KA: I think that is a valid observation. In some ways I think the tendency to rely on conventional categories emerges because many scientists are trained that way, particularly in fields such as molecular biology and microbiology. They use existing literature and data as a foundation from which to generate new ideas and questions. This approach is completely valid. In a way, these scientists are going out into their ‘wild’ of what is known already about a system. However, as you point out, biases exist in what has been studied already and how. These biases are often a result of influences from closely related fields and processes that are better studied as well as a tendency to rely on certain methods and approaches to generate data. Taking a more ethnographic approach to collecting background information during study design could complement and enrich these practices.

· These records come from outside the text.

-- ==== Sys2Proof/Laws/Cipher.lean ====
section
/-!
SUPPORT. The laws of memory under an encryption key (R151): what a read under a key finds after a write under it, and the canonical
form kept.
-/

namespace Sys2Proof

theorem ofBytes_toBytes : ∀ n v, ofBytes (toBytes n v) = v % 256 ^ n
  | 0, v => by simp [toBytes, ofBytes, Nat.mod_one]
  | n + 1, v => by
    simp only [toBytes, ofBytes, ofBytes_toBytes n, BitVec.toNat_ofNat]
    rw [show (256 : Nat) ^ (n + 1) = 256 * 256 ^ n from pow_succ' 256 n, Nat.mod_mul]

theorem ofBytes_lt : ∀ l : List Byte, ofBytes l < 256 ^ l.length
  | [] => by simp [ofBytes]
  | b :: t => by
    have h := ofBytes_lt t
    have hb := b.isLt
    simp only [ofBytes, List.length_cons, pow_succ']
    omega

/-- The byte at a place of the number that bytes hold. -/
theorem byte_ofBytes : ∀ (l : List Byte) (i : Nat) (h : i < l.length), BitVec.ofNat 8 (ofBytes l / 2 ^ (8 * i)) = l[i]
  | b :: t, 0, _ => by
    apply BitVec.eq_of_toNat_eq
    have hb := b.isLt
    simp only [ofBytes, BitVec.toNat_ofNat, List.getElem_cons_zero]
    omega
  | b :: t, i + 1, h => by
    have hb := b.isLt
    have e : ofBytes (b :: t) / 2 ^ (8 * (i + 1)) = ofBytes t / 2 ^ (8 * i) := by
      rw [show 8 * (i + 1) = 8 + 8 * i by omega, pow_add, ← Nat.div_div_eq_div_mul]
      congr 1
      simp only [ofBytes]
      omega
    rw [e, List.getElem_cons_succ]
    exact byte_ofBytes t i (by simpa using h)

namespace Machine

theorem wf_putUnder {c : Option (BitVec 512)} {m : List Host.Cell} (h : Memory.wf m = true) (k : Nat) (b : Byte) :
    Memory.wf (putUnder c m k b) = true := by
  cases c with
  | none => exact Memory.wf_put h k b
  | some v => exact Memory.wf_write h _ _

theorem wf_writeUnder {c : Option (BitVec 512)} {m : List Host.Cell} (h : Memory.wf m = true) (k : Nat) (bs : List Byte) :
    Memory.wf (writeUnder c m k bs) = true := by
  induction bs generalizing m k with
  | nil => exact h
  | cons b bs ih => exact ih (wf_putUnder h k b) (k + 1)

/-- Without a key a run of bytes is read and written as it stands. -/
theorem readUnder_none (m : List Host.Cell) (k n : Nat) : readUnder none m k n = Memory.read m k n := by
  induction n generalizing k with
  | zero => rfl
  | succ n ih =>
    have := ih (k + 1)
    simp only [readUnder, byteUnder, Memory.read] at this ⊢
    rw [List.range_succ_eq_map, List.map_cons, List.map_map, Nat.add_zero, ← this]
    congr 1
    apply List.map_congr_left
    intro i _
    show Memory.get m (k + (i + 1)) = Memory.get m (k + 1 + i)
    congr 1
    omega

theorem writeUnder_none (m : List Host.Cell) (k : Nat) (bs : List Byte) : writeUnder none m k bs = Memory.write m k bs := by
  induction bs generalizing m k with
  | nil => rfl
  | cons b bs ih => exact ih _ _

/-- A sector written under a key reads as what was written under that key. -/
theorem sectorUnder_write {v : BitVec 512} {m : List Host.Cell} (h : Memory.wf m = true) (k : Nat) (x : BitVec 256) :
    sectorUnder (some v) (Memory.write m (sectorBase k) (toBytes 32 (Config.xts v (tweakOf k) x).toNat)) k = x := by
  have hr := Memory.read_write_self h (sectorBase k) (toBytes 32 (Config.xts v (tweakOf k) x).toNat)
  rw [toBytes_length] at hr
  have hx : BitVec.ofNat 256 (ofBytes (toBytes 32 (Config.xts v (tweakOf k) x).toNat)) = Config.xts v (tweakOf k) x := by
    rw [ofBytes_toBytes]
    apply BitVec.eq_of_toNat_eq
    have := (Config.xts v (tweakOf k) x).isLt
    rw [BitVec.toNat_ofNat]
    omega
  simp only [sectorUnder, hr, hx, Equiv.symm_apply_apply]

/-- The bytes of a sector as they read under a key. -/
theorem byteUnder_some (v : BitVec 512) (m : List Host.Cell) (k : Nat) :
    byteUnder (some v) m k = (toBytes 32 (sectorUnder (some v) m k).toNat)[k % 32]'(by simp; omega) := by
  have h := byte_ofBytes (toBytes 32 (sectorUnder (some v) m k).toNat) (k % 32) (by simp; omega)
  rw [← h, ofBytes_toBytes, Nat.mod_eq_of_lt]
  · rfl
  · have := (sectorUnder (some v) m k).isLt
    omega

/-- A byte written under a key reads back under it. -/
theorem byteUnder_put_self {c : Option (BitVec 512)} {m : List Host.Cell} (h : Memory.wf m = true) (k : Nat) (b : Byte) :
    byteUnder c (putUnder c m k b) k = b := by
  cases c with
  | none => exact Memory.get_put_self h k b
  | some v =>
    simp only [byteUnder, putUnder, sectorUnder_write h]
    have hl : ((toBytes 32 (sectorUnder (some v) m k).toNat).set (k % 32) b).length = 32 := by simp
    have hlt := ofBytes_lt ((toBytes 32 (sectorUnder (some v) m k).toNat).set (k % 32) b)
    rw [hl] at hlt
    rw [BitVec.toNat_ofNat, Nat.mod_eq_of_lt (by simpa using hlt), byte_ofBytes _ _ (by simp; omega)]
    simp

/-- Every other byte reads under that key as before. -/
theorem byteUnder_put_ne {c : Option (BitVec 512)} {m : List Host.Cell} (h : Memory.wf m = true) {k x : Nat} (hx : x ≠ k) (b : Byte) :
    byteUnder c (putUnder c m k b) x = byteUnder c m x := by
  cases c with
  | none => exact Memory.get_put_ne h k x b hx
  | some v =>
    by_cases hs : k / 32 = x / 32
    · have e1 : sectorBase x = sectorBase k := by simp [sectorBase, hs]
      have e2 : tweakOf x = tweakOf k := by unfold tweakOf; omega
      have e3 (n : List Host.Cell) : sectorUnder (some v) n x = sectorUnder (some v) n k := by simp [sectorUnder, e1, e2]
      have hne : k % 32 ≠ x % 32 := by omega
      rw [byteUnder_some v m x]
      simp only [byteUnder, putUnder, e3, sectorUnder_write h]
      have hl : ((toBytes 32 (sectorUnder (some v) m k).toNat).set (k % 32) b).length = 32 := by simp
      have hlt := ofBytes_lt ((toBytes 32 (sectorUnder (some v) m k).toNat).set (k % 32) b)
      rw [hl] at hlt
      rw [BitVec.toNat_ofNat, Nat.mod_eq_of_lt (by simpa using hlt), byte_ofBytes _ _ (by simp; omega), List.getElem_set_ne hne]
    · have hr : Memory.read (putUnder (some v) m k b) (sectorBase x) 32 = Memory.read m (sectorBase x) 32 := by
        have out : ∀ i, i < 32 → Memory.get (putUnder (some v) m k b) (sectorBase x + i) = Memory.get m (sectorBase x + i) := by
          intro i hi
          refine Memory.get_write_out h _ _ _ ?_
          simp only [toBytes_length, sectorBase]
          omega
        rw [← readUnder_none, ← readUnder_none]
        simp only [readUnder, byteUnder]
        exact List.map_congr_left fun i hi => out i (List.mem_range.mp hi)
      simp only [byteUnder, sectorUnder, hr]

end Machine

end Sys2Proof
end

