-- ==== Sys2Proof/Laws/PerInstr.lean ====
section
/-!
SUPPORT. The family RoundTrip: an instruction's encoding decodes to it, one lemma for each constructor of Instr.
-/

namespace Sys2Proof

/-- A word whose low two bits are 0b11 is decoded as 32 bits (R91). -/
theorem decode_word (w : BitVec 32) (rest : List Byte) (h : fld w 0 2 = 3#2) :
    decode (toBytes 4 w.toNat ++ rest) = (match decodeWord w with
      | .ok i => .ok (i, rest)
      | .error e => .error e) := by
  have e1 : (BitVec.ofNat 8 (w.toNat / 256) ++ BitVec.ofNat 8 w.toNat : BitVec 16) = fld w 0 16 := by
    symm; apply fld_eq; rw [toNat_append]; simp only [BitVec.toNat_ofNat]; omega
  have e2 : (BitVec.ofNat 8 (w.toNat / 256 / 256 / 256) ++ BitVec.ofNat 8 (w.toNat / 256 / 256) ++ BitVec.ofNat 8 (w.toNat / 256) ++
      BitVec.ofNat 8 w.toNat : BitVec 32) = w := by
    apply BitVec.eq_of_toNat_eq
    rw [toNat_append, toNat_append, toNat_append]; simp only [BitVec.toNat_ofNat]; omega
  have e3 : isHalf (fld w 0 16) = false := by
    have : fld (fld w 0 16) 0 2 = fld w 0 2 := by
      apply fld_eq; simp only [BitVec.extractLsb'_toNat, Nat.shiftRight_eq_div_pow]; omega
    simp [isHalf, this, h]
  simp only [toBytes, List.cons_append, List.nil_append, decode, e1, e3, e2]
  rfl

/-- A halfword whose low two bits are not 0b11 is a compressed instruction (R91). -/
theorem decode_half (h : BitVec 16) (op : Rv) (rest : List Byte) (h3 : fld h 0 2 ≠ 3#2) (e : expandHalf h = some op) :
    decode (toBytes 2 h.toNat ++ rest) = .ok (.rv op (some h), rest) := by
  have e1 : (BitVec.ofNat 8 (h.toNat / 256) ++ BitVec.ofNat 8 h.toNat : BitVec 16) = h := by
    apply BitVec.eq_of_toNat_eq
    rw [toNat_append]; simp only [BitVec.toNat_ofNat]; omega
  have e3 : isHalf h = true := by simp [isHalf, h3]
  simp only [toBytes, List.cons_append, List.nil_append, decode, e1, e3, decodeHalf, e]
  rfl

theorem low_of_op {w : BitVec 32} {op : BitVec 7} (h : fld w 0 7 = op) (h2 : fld op 0 2 = 3#2) : fld w 0 2 = 3#2 := by
  subst h
  rw [← h2]; symm
  apply fld_eq; simp only [BitVec.extractLsb'_toNat, Nat.shiftRight_eq_div_pow]; omega

/-- Bits [4:2] of an opcode are 111 (R91). -/
@[simp] theorem fld_long : ∀ op : BitVec 7, (fld op 2 3 = 7#3) = (op &&& 0x1C#7 = 0x1C#7) := by decide

/-! ## The operands of the vector formats, read back -/

@[simp] theorem scopeOf_code (s : Scope) : scopeOf s.code.toNat = some s := by cases s <;> rfl

@[simp] theorem scopeOf_wide (s : Scope) : scopeOf (0#2 ++ s.code).toNat = some s := by cases s <;> rfl

@[simp] theorem nibble_lt (n : BitVec 4) : (n.toNat % 32 < 16) = True := by
  have : n.toNat < 16 := n.isLt
  simp; omega

@[simp] theorem withOrder_encCo (f4 : BitVec 4) (o : Order) (rs2 rs1 : BitVec 5) (f3 rt : BitVec 3) (k : Order → Dec) :
    withOrder (encCo f4 o rs2 rs1 f3 rt) k = k o := by
  simp [withOrder]

@[simp] theorem src2Of_encV (f4 : BitVec 4) (v : VOp) (op : BitVec 7) : src2Of (encV f4 v op) = some v.b := by
  obtain ⟨c, pg, vd, vs2, b⟩ := v
  cases b <;> simp [src2Of, Src2.form, Src2.field]

@[simp] theorem vopOf_encV (f4 : BitVec 4) (v : VOp) (op : BitVec 7) (b : Src2) :
    vopOf (encV f4 v op) b = { v with b := b } := by simp [vopOf]

@[simp] theorem withSrc_encV (f4 : BitVec 4) (v : VOp) (op : BitVec 7) (ok : Src2 → Bool) (k : VOp → Instr) :
    withSrc (encV f4 v op) ok k = if ok v.b then .ok (k v) else .error .badForm := by simp [withSrc]

theorem form_ne (b : Src2) : b.form ≠ 3#2 := by cases b <;> simp [Src2.form]

@[simp] theorem form_eq (b : Src2) : (b.form = 3#2) = False := by simp [form_ne]

@[simp] theorem uopOf_encU (f4 : BitVec 4) (u : UOp) (sub : BitVec 5) (op : BitVec 7) : uopOf (encU f4 u sub op) = u := by
  simp [uopOf]

@[simp] theorem vmodeOf_encM (f4 : BitVec 4) (m : MOp) : vmodeOf (encM f4 m) = some m.mode := by
  obtain ⟨c, pg, vd, base, mode⟩ := m
  cases mode with
  | td n =>
    have : n.toNat < 16 := n.isLt
    simp [vmodeOf, VMode.form, VMode.field, Nat.mod_eq_of_lt (show n.toNat < 32 by omega), this]
  | _ => simp [vmodeOf, VMode.form, VMode.field]

@[simp] theorem withMode_encM (f4 : BitVec 4) (m : MOp) (ok : VMode → Bool) (k : MOp → Instr) :
    withMode (encM f4 m) ok k = if ok m.mode then .ok (k m) else .error .badForm := by simp [withMode]

@[simp] theorem sopOf_encS (f4 : BitVec 4) (m : SOp) : sopOf (encS f4 m) = m := by simp [sopOf]

@[simp] theorem etypeOf_field (t : EType) : etypeOf t.field.toNat = some t := by cases t <;> rfl

@[simp] theorem aOperandOf_field (a : AOperand) : aOperandOf a.field = some a := by
  cases a with
  | mt n =>
    have : n.toNat < 8 := n.isLt
    simp [aOperandOf, AOperand.field, Nat.mod_eq_of_lt (show n.toNat < 32 by omega), this]
  | latch => rfl

@[simp] theorem mtOf_setWidth (n : BitVec 3) : mtOf (n.setWidth 5) = some n := by
  have : n.toNat < 8 := n.isLt
  simp [mtOf, Nat.mod_eq_of_lt (show n.toNat < 32 by omega), this]

@[simp] theorem accOf_setWidth (n : BitVec 2) (k : BitVec 2 → Dec) : accOf (n.setWidth 3) k = k n := by
  have : n.toNat < 4 := n.isLt
  simp [accOf, Nat.mod_eq_of_lt (show n.toNat < 8 by omega), this]

@[simp] theorem orderZero_encCo (f4 : BitVec 4) (rs2 rs1 : BitVec 5) (f3 rt : BitVec 3) :
    orderZero (encCo f4 noOrder rs2 rs1 f3 rt) = true := by simp [orderZero, noOrder, Scope.code]

theorem x5_lt (r : BitVec 5) : (x5 r).toNat < 32 := by
  have : r.toNat < 32 := r.isLt
  simp [x5, Nat.mod_eq_of_lt (show r.toNat < 64 by omega), this]

@[simp] theorem x5_narrow (r : BitVec 5) : (x5 r).setWidth 5 = r := by simp [x5]

/-! ## Scalar words -/

theorem decodeWord_csr (a : CsrAcc) (csr : BitVec 12) : decodeWord (encCsr a csr) = .ok (csrInstr a.op a.rd a.src csr) := by
  obtain ⟨op, rd, src⟩ := a
  cases src <;> cases op <;> simp [encCsr, decodeWord, decodeBase, decodeSystem, CsrOp.code]

theorem csr_low (a : CsrAcc) (csr : BitVec 12) : fld (encCsr a csr) 0 2 = 3#2 := by
  obtain ⟨op, rd, src⟩ := a
  cases src <;> exact low_of_op (encI_0_7 ..) rfl

theorem csr_bd : ∀ n : BitVec 4, (0x81#8 ++ n ≠ 0x800#12) ∧ (0x81#8 ++ n ≠ 0x801#12) ∧ (0x81#8 ++ n ≠ 0x802#12) ∧
    (0x81#8 ++ n ≠ 0x805#12) ∧ 0x810 ≤ (0x81#8 ++ n).toNat ∧ (0x81#8 ++ n).toNat < 0x820 ∧
    (0x81#8 ++ n : BitVec 12).setWidth 4 = n := by decide

theorem csr_pool : ∀ k : BitVec 2, k ≠ 3 → (0x1F0#10 ++ k ≠ 0x800#12) ∧ (0x1F0#10 ++ k ≠ 0x801#12) ∧ (0x1F0#10 ++ k ≠ 0x802#12) ∧
    (0x1F0#10 ++ k ≠ 0x805#12) ∧ ¬ (0x810 ≤ (0x1F0#10 ++ k).toNat ∧ (0x1F0#10 ++ k).toNat < 0x820) ∧
    (0x7C0 ≤ (0x1F0#10 ++ k).toNat ∧ (0x1F0#10 ++ k).toNat ≤ 0x7C2) ∧ (0x1F0#10 ++ k : BitVec 12).setWidth 2 = k := by decide

theorem csrInstr_bd (a : CsrAcc) (n : BitVec 4) (h : a.writes = true) : csrInstr a.op a.rd a.src (0x81#8 ++ n) = .bdCsrWrite n a := by
  obtain ⟨h1, h2, h3, h4, h5, h6, h7⟩ := csr_bd n
  unfold csrInstr
  rw [if_pos h, if_neg h1, if_neg h2, if_neg h3, if_neg h4, if_pos ⟨h5, h6⟩, h7]

theorem csrInstr_pool (a : CsrAcc) (k : BitVec 2) (hk : k ≠ 3) (h : a.writes = true) :
    csrInstr a.op a.rd a.src (0x1F0#10 ++ k) = .poolBoundaryWrite k a := by
  obtain ⟨h1, h2, h3, h4, h5, h6, h7⟩ := csr_pool k hk
  unfold csrInstr
  rw [if_pos h, if_neg h1, if_neg h2, if_neg h3, if_neg h4, if_neg h5, if_pos h6, h7]

theorem csrInstr_other (a : CsrAcc) (n : BitVec 12) (hn : csrHasOwnRow n = false) (h : a.writes = true) :
    csrInstr a.op a.rd a.src n = .registerWrite (.csr n a) := by
  simp only [csrHasOwnRow, Bool.or_eq_false_iff, Bool.and_eq_false_iff, decide_eq_false_iff_not] at hn
  obtain ⟨⟨⟨⟨⟨h1, h2⟩, h3⟩, h4⟩, h5⟩, h6⟩ := hn
  unfold csrInstr
  rw [if_pos h, if_neg h1, if_neg h2, if_neg h3, if_neg h4, if_neg (by omega), if_neg (by omega)]

theorem fld_join {n lo l1 l2 hi : Nat} (o : BitVec n) (h : hi = lo + l1) : fld o hi l2 ++ fld o lo l1 = fld o lo (l2 + l1) :=
  BitVec.extractLsb'_append_extractLsb'_eq_extractLsb' h

@[simp] theorem fld_hi6 (x y : BitVec 6) : fld (x ++ y : BitVec 12) 6 6 = x := by
  apply fld_eq; rw [toNat_append]; omega
@[simp] theorem fld_lo6 (x y : BitVec 6) : fld (x ++ y : BitVec 12) 0 6 = y := by
  apply fld_eq; rw [toNat_append]; omega

@[simp] theorem fld_amo (f : BitVec 5) (a b : BitVec 1) : fld (f ++ a ++ b : BitVec 7) 2 5 = f := by
  apply fld_eq; rw [toNat_append, toNat_append]; omega
@[simp] theorem bit_aq (f : BitVec 5) (a b : Bool) : bitAt (f ++ BitVec.ofBool a ++ BitVec.ofBool b : BitVec 7) 1 = a :=
  bit_of_fld (by apply fld_eq; rw [toNat_append, toNat_append]; omega)
@[simp] theorem bit_rl (f : BitVec 5) (a b : Bool) : bitAt (f ++ BitVec.ofBool a ++ BitVec.ofBool b : BitVec 7) 0 = b :=
  bit_of_fld (by apply fld_eq; rw [toNat_append, toNat_append]; omega)
@[simp] theorem fld_fp_hi (f : BitVec 5) (a : BitVec 2) : fld (f ++ a : BitVec 7) 2 5 = f := by
  apply fld_eq; rw [toNat_append]; omega
@[simp] theorem fld_fp_lo (f : BitVec 5) (a : BitVec 2) : fld (f ++ a : BitVec 7) 0 2 = a := by
  apply fld_eq; rw [toNat_append]; omega
@[simp] theorem fld_fence_a (a b c : BitVec 4) : fld (a ++ b ++ c : BitVec 12) 8 4 = a := by
  apply fld_eq; rw [toNat_append, toNat_append]; omega
@[simp] theorem fld_fence_b (a b c : BitVec 4) : fld (a ++ b ++ c : BitVec 12) 4 4 = b := by
  apply fld_eq; rw [toNat_append, toNat_append]; omega
@[simp] theorem fld_fence_c (a b c : BitVec 4) : fld (a ++ b ++ c : BitVec 12) 0 4 = c := by
  apply fld_eq; rw [toNat_append, toNat_append]; omega

theorem slliUw_field (sh : BitVec 6) : (fld (2#6 ++ sh : BitVec 12) 5 7).toNat = 4 ∨ (fld (2#6 ++ sh : BitVec 12) 5 7).toNat = 5 := by
  rw [BitVec.extractLsb'_toNat, Nat.shiftRight_eq_div_pow, toNat_append, BitVec.toNat_ofNat]
  omega
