-- ==== Sys2Proof/Tests/Slice0.lean ====
section
/-!
SUPPORT. Checks of the model by fixed values, whose expected results are the spec's examples and tables or hand calculation from
them; for every statement with hypotheses, a state and operands that meet them.
-/

namespace Sys2Proof.Tests

open Sys2Proof Sys2Proof.Machine Sys2Proof.Claims

set_option Elab.async false

/-! ## Ill-formed terms are refused, one for each check of `Instr.wf` -/

def anyV (vd vs2 : BitVec 5) (b : Src2) : VOp := { c := false, pg := 0, vd := vd, vs2 := vs2, b := b }
def anyU (vd vs2 : BitVec 5) : UOp := { c := false, pg := 0, vd := vd, vs2 := vs2 }
def anyM (mode : VMode) : MOp := { c := false, pg := 0, vd := 1, base := 5, mode := mode }

theorem test_wf_predicate_destination_p0 : Instr.wf (.pand 0 1 2) = false ∧ Instr.wf (.pwhile .lt 0 1 2) = false := by decide
theorem test_wf_bit_field_has_no_immediate : Instr.wf (.vbfx (anyV 1 2 (.vi 3))) = false := by decide
theorem test_wf_float_has_no_immediate : Instr.wf (.vfadd (anyV 1 2 (.vi 3))) = false := by decide
theorem test_wf_vfscl_takes_a_scalar : Instr.wf (.vfscl (anyV 1 2 (.vv 3))) = false := by decide
theorem test_wf_compare_destination_p0 : Instr.wf (.vcmpeq (anyV 0 2 (.vv 3))) = false ∧
    Instr.wf (.vfcmplt (anyV 0 2 (.vv 3))) = false := by decide
theorem test_wf_float_compare_has_no_immediate : Instr.wf (.vfcmple (anyV 1 2 (.vi 3))) = false := by decide
theorem test_wf_compress_has_no_guard : Instr.wf (.vcompress { anyU 1 2 with pg := 1 } 3) = false := by decide
theorem test_wf_slide_has_no_vector_amount : Instr.wf (.vslideup (anyV 1 2 (.vv 3))) = false := by decide
theorem test_wf_gather_takes_a_vector : Instr.wf (.vgather (anyV 1 2 (.vx 3))) = false := by decide
theorem test_wf_vmv_has_no_vs2 : Instr.wf (.vmv (anyV 1 2 (.vx 3))) = false := by decide
theorem test_wf_vid_has_no_source : Instr.wf (.vid (anyU 1 2)) = false := by decide
theorem test_wf_vldc_mode_and_guard : Instr.wf (.vldc (anyM (.es 3))) = false ∧
    Instr.wf (.vldc { anyM (.rc 3) with pg := 1 }) = false := by decide
theorem test_wf_vector_atomic_has_no_descriptor : Instr.wf (.vamoadd (anyM (.td 3))) = false := by decide
theorem test_wf_reserved_rounding_mode : Instr.wf (.rv (.fsqrt .s 5 1 2) none) = false := by decide
theorem test_wf_no_conversion_to_itself : Instr.wf (.rv (.fcvtFF .s .s 0 1 2) none) = false := by decide
theorem test_wf_halfword_of_a_word : Instr.wf (.rv (.opImm .addi 1 1 0) (some 0x0003)) = false := by decide
theorem test_wf_csr_read_by_csrrw : Instr.wf (.rv (.csrRead .rw false 1 0xC00) none) = false := by decide
theorem test_wf_csr_write_writes : Instr.wf (.vtypeWrite { op := .rs, rd := 1, src := .reg 0 }) = false ∧
    Instr.wf (.poolBoundaryWrite 3 { op := .rw, rd := 1, src := .reg 2 }) = false := by decide
theorem test_wf_csr_with_its_own_row : Instr.wf (.registerWrite (.csr 0x800 { op := .rw, rd := 1, src := .reg 2 })) = false := by decide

It is fascinating to me to think about how the field of microbiome research has developed over the past couple decades, and it seems relevant to your point. Sudden access to technology that could help us describe communities we had never studied before led to an explosion of exploratory research. As a result, the field was initially full of studies using a ‘let's go see what we can find’ approach that was less tethered by prior knowledge of the system since that knowledge mostly did not exist. At the same time, however, the people doing this research often came from molecular biology and microbiology backgrounds, which means –as you said—that there were biases in how that exploration was being done. Most host-associated microbiome research is human-centric with implications for health. There are standards of evidence and data that emerged early on that were very much driven by traditional microbiology frameworks such as Koch's postulates, and because many existing microbiologists at the time had been working on pathogens, even data interpretation had biases towards infectious disease biology. It has been fun to come into this field as someone with more of an ecology and zoology background and have discussions with people from microbiology and pathology about what we would and would not expect in host-microbe interactions. Not surprisingly, our studies end up looking fairly different, but I also think we are learning from each other and enriching our understanding of what we are studying. And this is just within ‘science.’ If we could move beyond different scientific perspectives and approaches and begin to include historical and biosocial perspectives as well, I think it would only benefit the knowledge building process.
RR: Thanks Katie. In your discussion you also raised another important issue which influences how data scientist work with data: scientists’ credibility in times of post-truth and how it creates a certain reluctance from the part of scientists to make more nuances their data work.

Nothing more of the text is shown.